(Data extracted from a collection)

-- ==== Sys2Proof/Machine/Bits.lean ====
section
/-! DEFINITION. Bit sequences and numbers (R9 to R11), the widths that follow from the parameters (R8), and the bit
order of the host port's bytes (R72). -/

namespace Sys2Proof

/-- `bitlen(n)` for n >= 1: the number of bits of n in binary without leading zeros (R9). -/
def bitlen (n : Nat) : Nat := Nat.log2 n + 1

/-- `bin_N(v)`: the N-bit sequence of v, most significant bit first (R11). -/
def binN (w v : Nat) : Bits := (List.range w).map fun j => v.testBit (w - 1 - j)

/-- `bin(n)` for n >= 1: binary without leading zeros (R11). -/
def bin (n : Nat) : Bits := binN (bitlen n) n

/-- `val(b)`: the number whose bits, most significant first, are b (R11). -/
def val (b : Bits) : Nat := b.foldl (fun a x => 2 * a + x.toNat) 0

/-- VALW = EO_MAX_GROUP: the width of the VAL register and of a match's fields (R8). -/
def Params.valw (p : Params) : Nat := p.eoMaxGroup

/-- CURW: the least w with 2^w > max(IN_MAX, OB_MAX, OUT_MAX, TOK_MAX) (R8). -/
def Params.curw (p : Params) : Nat := bitlen (max (max p.inMax p.obMax) (max p.outMax p.tokMax))

/-- SYM_MAX = SYM_MIN + NSYM - 1 (R8). -/
def Params.symMax (p : Params) : Nat := p.symMin + Config.nsym - 1

/-- The width of a TOK cell, `1 + 2*VALW` (R44). -/
def Params.tokw (p : Params) : Nat := 1 + 2 * p.valw

/-- The index of a register on the host port (R31). -/
def Reg.num : Reg → Nat
  | .cmd => 0
  | .status => 1
  | .err => 2
  | .pos => 3
  | .inlen => 4
  | .nbits => 5
  | .val => 6
  | .olen => 7
  | .outlen => 8
  | .ntok => 9

/-- The width of a register in bits (R31). -/
def Reg.width (p : Params) : Reg → Nat
  | .cmd => 8
  | .status => 2
  | .err => 3
  | .val => p.valw
  | .pos => p.curw
  | .inlen => p.curw
  | .nbits => p.curw
  | .olen => p.curw
  | .outlen => p.curw
  | .ntok => p.curw

/-- Sequence bit 8j+k is bit 7-k of byte j (R72): the bits of a byte in stream order. -/
def bitsOfByte (b : Byte) : Bits := (List.range 8).map fun k => b.getLsbD (7 - k)

/-- The byte that holds eight bits in stream order (R72). -/
def byteOfBits (b : Bits) : Byte := BitVec.ofNat 8 (val b)

/-- The bits of a run of bytes, the byte with the lowest number first (R72). -/
def bitsOfBytes (bs : List Byte) : Bits := bs.flatMap bitsOfByte

end Sys2Proof
end

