-- ==== Sys2Proof/Certificates/Slice0/Obligations.lean ====
section
/-! DEFINITION. The statements for the provers, each about the machine and none about a program. Every statement about
what an instruction does says when it completes, what it computes, and what it leaves unchanged. -/

open Sys2Proof Sys2Proof.Machine

/-! ## Reset, the invariant, decoding, the step -/

/-- R54: the state after reset. -/
def Obligations.ResetStateIsCleared : Prop := State.reset.Cleared ∧ State.reset.script = []

/-- The invariant holds right after reset. -/
def Obligations.InvariantHoldsAtReset : Prop := State.reset.Inv

/-- Every step that answers a next state keeps the invariant, and keeps the parameters. -/
def Obligations.EveryStepKeepsTheInvariant : Prop :=
  ∀ s t : State, s.Inv → step s = .next t → t.Inv ∧ t.par = s.par

/-- Decoding the word of an instruction gives the instruction back, and every word that decodes is the word of the
instruction it decodes to. -/
def Obligations.InstructionWordsDecodeToTheirInstruction : Prop :=
  (∀ i, decodeWord (encodeInstr i) = .ok i) ∧ ∀ w i, decodeWord w = .ok i → encodeInstr i = w

/-- R120: the command words of the table, written out bit by bit, and the two flags (R130). -/
def Obligations.WrittenOutWordsDecode : Prop :=
  decodeWord (.command 0b00000001#8) = .ok .eoEnc ∧ decodeWord (.command 0b00000010#8) = .ok .eoDec ∧
    decodeWord (.command 0b00000011#8) = .ok .hufBuild ∧ decodeWord (.command 0b00000100#8) = .ok .hdrSer ∧
    decodeWord (.command 0b00000101#8) = .ok .hdrDes ∧ decodeWord (.command 0b00000110#8) = .ok .tokSer ∧
    decodeWord (.command 0b00000111#8) = .ok .tokDes ∧ decodeWord (.command 0b00001000#8) = .ok .encode ∧
    decodeWord (.command 0b00001001#8) = .ok .decode ∧ decodeWord (.command 0b00001111#8) = .ok .reset ∧
    decodeWord (.token true) = .ok .litTok ∧ decodeWord (.token false) = .ok .matchTok

/-- R250, R134: a reserved command word written in READY raises IllegalCommand and runs nothing; in FAULT it is ignored. -/
def Obligations.ReservedCommandWordsRaiseIllegalCommand : Prop :=
  ∀ (s : State) (w : Nat) (rest : List HostAct), w < 256 → s.script = .wrReg .cmd w :: rest →
    (w / 16 ≠ 0 ∨ w % 16 = 0 ∨ (10 ≤ w % 16 ∧ w % 16 ≤ 14)) →
    (s.status = .ready → ∃ t, step s = .next t ∧ t.Faulted .illegalCommand ∧ t.script = rest) ∧
      (s.status = .fault → step s = .next (s.setScript rest))

/-- A step whose next host action writes a command word runs the instruction the word decodes to, and nothing else. -/
def Obligations.StepRunsTheCommandWritten : Prop :=
  ∀ (s : State) (w : Nat) (rest : List HostAct) (i : Instr), s.status ≠ .busy → w < 256 →
    s.script = .wrReg .cmd w :: rest → decodeWord (.command (BitVec.ofNat 8 w)) = .ok i →
    step s = exec i (s.setScript rest)

/-- Inside a token loop a step runs the token whose flag stands at the cursor, from the bit after the flag; afterwards
one token fewer is left, and after the last one NBITS is written and the operation completes. -/
def Obligations.StepRunsTheTokenAtTheCursor : Prop :=
  ∀ (s : State) (i : Instr), s.status = .busy → (∀ rest, s.script ≠ .hwReset :: rest) → 0 < s.tokLeft →
    s.cur + 1 ≤ s.inlen → decodeWord (.token (s.inBit s.cur)) = .ok i →
    ∃ u, exec i (s.setCur (s.cur + 1)) = .next u ∧
      (u.status = .fault → step s = .next u) ∧
      (u.status = .busy → 2 ≤ u.tokLeft → step s = .next (u.setTokLeft (u.tokLeft - 1))) ∧
      (u.status = .busy → u.tokLeft ≤ 1 → step s = .next ((u.setNbits (u.cur - u.pos)).complete))

/-- R301: with no host action pending nothing runs. -/
def Obligations.BlockWaitsWithoutHostAction : Prop :=
  ∀ s : State, s.status ≠ .busy → s.script = [] → step s = .next s

/-! ## Reset and FAULT -/

/-- R257, R300: the RESET command in READY or FAULT and the reset input in any state put every piece of state to its
reset value; the parameters and the host's side stay. -/
def Obligations.ResetCommandAndResetInputClearTheBlock : Prop :=
  (∀ s : State, s.status ≠ .busy →
    ∃ t, exec .reset s = .next t ∧ t.Cleared ∧ t.par = s.par ∧ t.script = s.script ∧ t.rdata = s.rdata ∧
      t.epoch = s.epoch + 1) ∧
  ∀ (s : State) (rest : List HostAct), s.script = .hwReset :: rest →
    ∃ t, step s = .next t ∧ t.Cleared ∧ t.par = s.par ∧ t.script = rest ∧ t.rdata = s.rdata ∧ t.epoch = s.epoch + 1

/-- R251: in FAULT every command but RESET is ignored: nothing changes. -/
def Obligations.FaultIgnoresEveryCommandButReset : Prop :=
  ∀ (i : Instr) (s : State), s.status = .fault → i ≠ .reset → i ≠ .litTok → i ≠ .matchTok → exec i s = .next s

/-- R282: the only ways out of FAULT are the RESET command and the reset input; by any other step STATE and ERR stay. -/
def Obligations.OnlyResetLeavesFault : Prop :=
  ∀ s t : State, s.status = .fault → step s = .next t →
    (t.status = .fault ∧ t.err = s.err) ∨ (∃ rest, s.script = .hwReset :: rest) ∨
      ∃ rest, s.script = .wrReg .cmd 0x0F :: rest

/-- R38, R281: in FAULT, of the host actions that are no command and no reset, every write is ignored, whatever it names;
a read of STATUS and one of ERR are answered with the code they hold; the host may read those two only, and every other
read is refused (V4; that R38's unspecified answer is this refusal is log 17's reading). -/
def Obligations.FaultHostAccessChangesNothing : Prop :=
  ∀ (s : State) (a : HostAct) (rest : List HostAct), s.status = .fault → s.script = a :: rest → a ≠ .hwReset →
    (∀ w, a ≠ .wrReg .cmd w) →
    (a.reads = false → step s = .next (s.setScript rest)) ∧
      (a = .rdReg .status → step s = .next ((s.setScript rest).setRdata (.reg 3))) ∧
      (a = .rdReg .err → step s = .next ((s.setScript rest).setRdata (.reg (errCode s.err)))) ∧
      (a.reads = true → a ≠ .rdReg .status → a ≠ .rdReg .err → step s = .refused .hostReadInFault)

/-- R281: what a fault leaves behind holds no trace of the data: two runs that raise the same kind, whatever their
registers and memories held, end in the same state. -/
def Obligations.FaultLeavesNoTraceOfTheData : Prop :=
  ∀ (i j : Instr) (s s' t t' : State), s.status = .ready → s'.status = .ready → SameOutside s s' →
    exec i s = .next t → exec j s' = .next t' → t.status = .fault → t'.status = .fault → t.err = t'.err → t = t'

/-- R278: the kinds an operation can raise are exactly those of the table: none other is raised from READY, and each of
them is raised from some state that keeps the invariant; a reserved command word raises IllegalCommand. -/
def Obligations.OperationsRaiseExactlyTheirKinds : Prop :=
  (∀ (i : Instr) (s t : State), s.status = .ready → exec i s = .next t → t.status = .fault → mayRaise i t.err = true) ∧
  (∀ (i : Instr) (k : ErrKind), mayRaise i k = true →
    ∃ s t : State, s.Inv ∧ s.status = .ready ∧ exec i s = .next t ∧ t.Faulted k) ∧
  ∀ (s : State) (w : Nat) (rest : List HostAct), s.status = .ready → w < 256 → s.script = .wrReg .cmd w :: rest →
    (w / 16 ≠ 0 ∨ w % 16 = 0 ∨ (10 ≤ w % 16 ∧ w % 16 ≤ 14)) → ∃ t, step s = .next t ∧ t.Faulted .illegalCommand

/-- R250, R277: an operand register above its capacity, or a valid CT entry with LEN above CW_MAX, is IllegalCommand
for the operations that use it. -/
def Obligations.IllegalOperandsRaiseIllegalCommand : Prop :=
  ∀ (s : State) (i : Instr), s.status = .ready →
    ((i ∈ [Instr.eoDec, .hdrDes, .tokDes, .decode] ∧ s.par.inMax < s.inlen) ∨
      (i ∈ [Instr.eoEnc, .hdrSer, .tokSer, .encode] ∧ s.par.obMax < s.olen) ∨
      (i ∈ [Instr.tokSer, .encode] ∧ s.par.tokMax < s.ntok) ∨
      (i ∈ [Instr.hdrSer, .tokSer, .tokDes] ∧
        ∃ k e, k < Config.nsym ∧ s.ctEntry k = some e ∧ Config.cwMax < e.len.toNat)) →
    ∃ t, exec i s = .next t ∧ t.Faulted .illegalCommand

/-- R39: what each command writes. Outside FAULT every command but RESET leaves POS, INLEN, NTOK, IBUF, TOK and FREQ
alone, and of the other registers and memories those the table marks as untouched. -/
def Obligations.CommandsWriteOnlyWhatTheTableMarks : Prop :=
  ∀ (i : Instr) (s t : State), s.status = .ready → i ≠ .reset → exec i s = .next t → t.status = .ready →
    SameInputs s t ∧ SameOutside s t ∧
      (i ∈ [Instr.eoEnc, .hufBuild, .hdrSer, .tokSer, .encode] → t.nbits = s.nbits) ∧
      (i ≠ .eoDec → t.val = s.val) ∧
      (i ∈ [Instr.eoDec, .hufBuild, .hdrDes, .tokDes, .decode, .litTok, .matchTok] → t.olen = s.olen ∧ t.obuf = s.obuf) ∧
      (i ∈ [Instr.eoEnc, .eoDec, .hufBuild, .hdrSer, .hdrDes, .tokSer, .encode] → t.outlen = s.outlen ∧ t.out = s.out) ∧
      (i ∈ [Instr.eoEnc, .eoDec, .hdrSer, .tokSer, .tokDes, .litTok, .matchTok] → SameCt s t) ∧
      (i ∈ [Instr.hufBuild, .hdrDes, .encode, .decode] → NewCt s t)

/-! ## The host port -/

/-- R31, R38: in READY a write to POS, INLEN, VAL, OLEN or NTOK that fits changes that register and nothing else in the
block, and is what a following read answers; in READY and in FAULT a write to STATUS, ERR, NBITS, OUTLEN or OUT is
ignored. -/
def Obligations.HostReadsBackTheRegisterItWrote : Prop :=
  (∀ (s : State) (r : Reg) (v : Nat) (rest : List HostAct), s.status = .ready → v < 2 ^ r.width s.par →
    r ∈ [Reg.pos, .inlen, .val, .olen, .ntok] → s.script = .wrReg r v :: .rdReg r :: rest →
    ∃ t, step s = .next t ∧ step t = .next ((t.setScript rest).setRdata (.reg v)) ∧
      (r = .pos → t = { s with pos := v, script := .rdReg r :: rest }) ∧
      (r = .inlen → t = { s with inlen := v, script := .rdReg r :: rest }) ∧
      (r = .val → t = { s with val := v, script := .rdReg r :: rest }) ∧
      (r = .olen → t = { s with olen := v, script := .rdReg r :: rest }) ∧
      (r = .ntok → t = { s with ntok := v, script := .rdReg r :: rest })) ∧
  ∀ (s : State) (a : HostAct) (rest : List HostAct), s.status ≠ .busy → s.script = a :: rest →
    ((∃ r v, r ∈ [Reg.status, .err, .nbits, .outlen] ∧ a = .wrReg r v) ∨ ∃ i v, a = .wrOut i v) →
    step s = .next (s.setScript rest)

/-- R38, R44 to R46, R137: in READY a written cell of IBUF, OBUF, TOK, FREQ or CT (a valid entry) is what a following read
answers; every other cell of every memory and every register answers as before, and the working state and the
parameters are unchanged. A CT entry written with VALID = 0 reads as invalid, everything else as before. LOAD writes its
bits, given or from OBUF, to IBUF from cell 0 and sets nothing else. -/
def Obligations.HostReadsBackTheCellItWrote : Prop :=
  (∀ (s : State) (w r : HostAct) (v : PortVal) (rest : List HostAct), s.status = .ready → w.fits s.par = true →
    w.cellsExist s.par = true → readBack w = some (r, v) → s.script = w :: r :: rest →
    ∃ t, step s = .next t ∧ step t = .next ((t.setScript rest).setRdata v) ∧ t.script = r :: rest ∧
      (∀ r', readsOne r' = true → r' ≠ r → t.answer r' = s.answer r') ∧
      t.par = s.par ∧ t.status = s.status ∧ t.cur = s.cur ∧ t.tokLeft = s.tokLeft) ∧
  (∀ (s : State) (k : Nat) (len : BitVec 7) (bits : BitVec 94) (rest : List HostAct), s.status = .ready →
    k < Config.nsym → s.script = .wrCt k false len bits :: .rdCt k :: rest →
    ∃ t len' bits', step s = .next t ∧ step t = .next ((t.setScript rest).setRdata (.ct false len' bits')) ∧
      t.ctEntry k = none ∧ (∀ r', readsOne r' = true → r' ≠ .rdCt k → t.answer r' = s.answer r') ∧
      t = { s with ct := t.ct, ctWrites := t.ctWrites, script := .rdCt k :: rest }) ∧
  (∀ (s : State) (b : Bits) (rest : List HostAct), s.status = .ready → b.length ≤ s.par.inMax →
    s.script = .load b :: rest →
    ∃ t, step s = .next t ∧ t.inSeq 0 b.length = b ∧ (∀ a, b.length ≤ a → t.inBit a = s.inBit a) ∧
      t = { s with ibuf := t.ibuf, script := rest }) ∧
  ∀ (s : State) (n : Nat) (rest : List HostAct), s.status = .ready → n ≤ s.par.inMax → n ≤ s.par.obMax →
    s.script = .loadObuf n :: rest →
    ∃ t, step s = .next t ∧ (∀ a, a < n → t.inBit a = s.obufBit a) ∧ (∀ a, n ≤ a → t.inBit a = s.inBit a) ∧
      t = { s with ibuf := t.ibuf, script := rest }

/-- R38, R47: in READY a read answers what the register or cell holds and changes nothing in the block, so reading twice
answers the same value, an unspecified one included; only CMD, whose reads are not defined (R31), is left out. (That the
last byte of a bit memory may be read where only some of its bits have a cell, and answers free values for the others, is
the model's choice, log 10.) -/
def Obligations.ReadingTwiceAnswersTheSame : Prop :=
  ∀ (s : State) (r : HostAct) (rest : List HostAct), s.status = .ready → r.cellsExist s.par = true → r ≠ .rdReg .cmd →
    (s.answer r).isSome = true → s.script = r :: r :: rest →
    ∃ v, step s = .next ((s.setScript (r :: rest)).setRdata v) ∧
      step ((s.setScript (r :: rest)).setRdata v) = .next ((s.setScript rest).setRdata v) ∧
      (r = .rdReg .status → v = .reg 0) ∧ (r = .rdReg .err → v = .reg (errCode s.err)) ∧
      (r = .rdReg .pos → v = .reg s.pos) ∧ (r = .rdReg .inlen → v = .reg s.inlen) ∧
      (r = .rdReg .nbits → v = .reg s.nbits) ∧ (r = .rdReg .val → v = .reg s.val) ∧
      (r = .rdReg .olen → v = .reg s.olen) ∧ (r = .rdReg .outlen → v = .reg s.outlen) ∧
      (r = .rdReg .ntok → v = .reg s.ntok) ∧
      (∀ i, r = .rdBit .ibuf i → v = .bit (s.inBit i)) ∧ (∀ i, r = .rdBit .obuf i → v = .bit (s.obufBit i)) ∧
      (∀ i, r = .rdOut i → v = .sym (s.outCell i)) ∧ (∀ i, r = .rdTok i → v = .tok (s.tokCell i)) ∧
      (∀ k, r = .rdFreq k → v = .freq (s.freqCell k)) ∧
      (∀ k e, r = .rdCt k → s.ctEntry k = some e → v = .ct true e.len e.bits) ∧
      (∀ k, r = .rdCt k → s.ctEntry k = none → ∃ len bits, v = .ct false len bits) ∧
      (∀ m j n, r = .rdBytes m j n → ∃ bs : List Byte, v = .bytes bs ∧ bs.length = n ∧
        ∀ q b k, bs[q]? = some b → k < 8 → b.getLsbD (7 - k) = s.bitAt m (8 * (j + q) + k))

■ Assignment
All lines in the data that contain the word "range" should be copied.

■ Result of the task
def binN (w v : Nat) : Bits := (List.range w).map fun j => v.testBit (w - 1 - j)
def bitsOfByte (b : Byte) : Bits := (List.range 8).map fun k => b.getLsbD (7 - k)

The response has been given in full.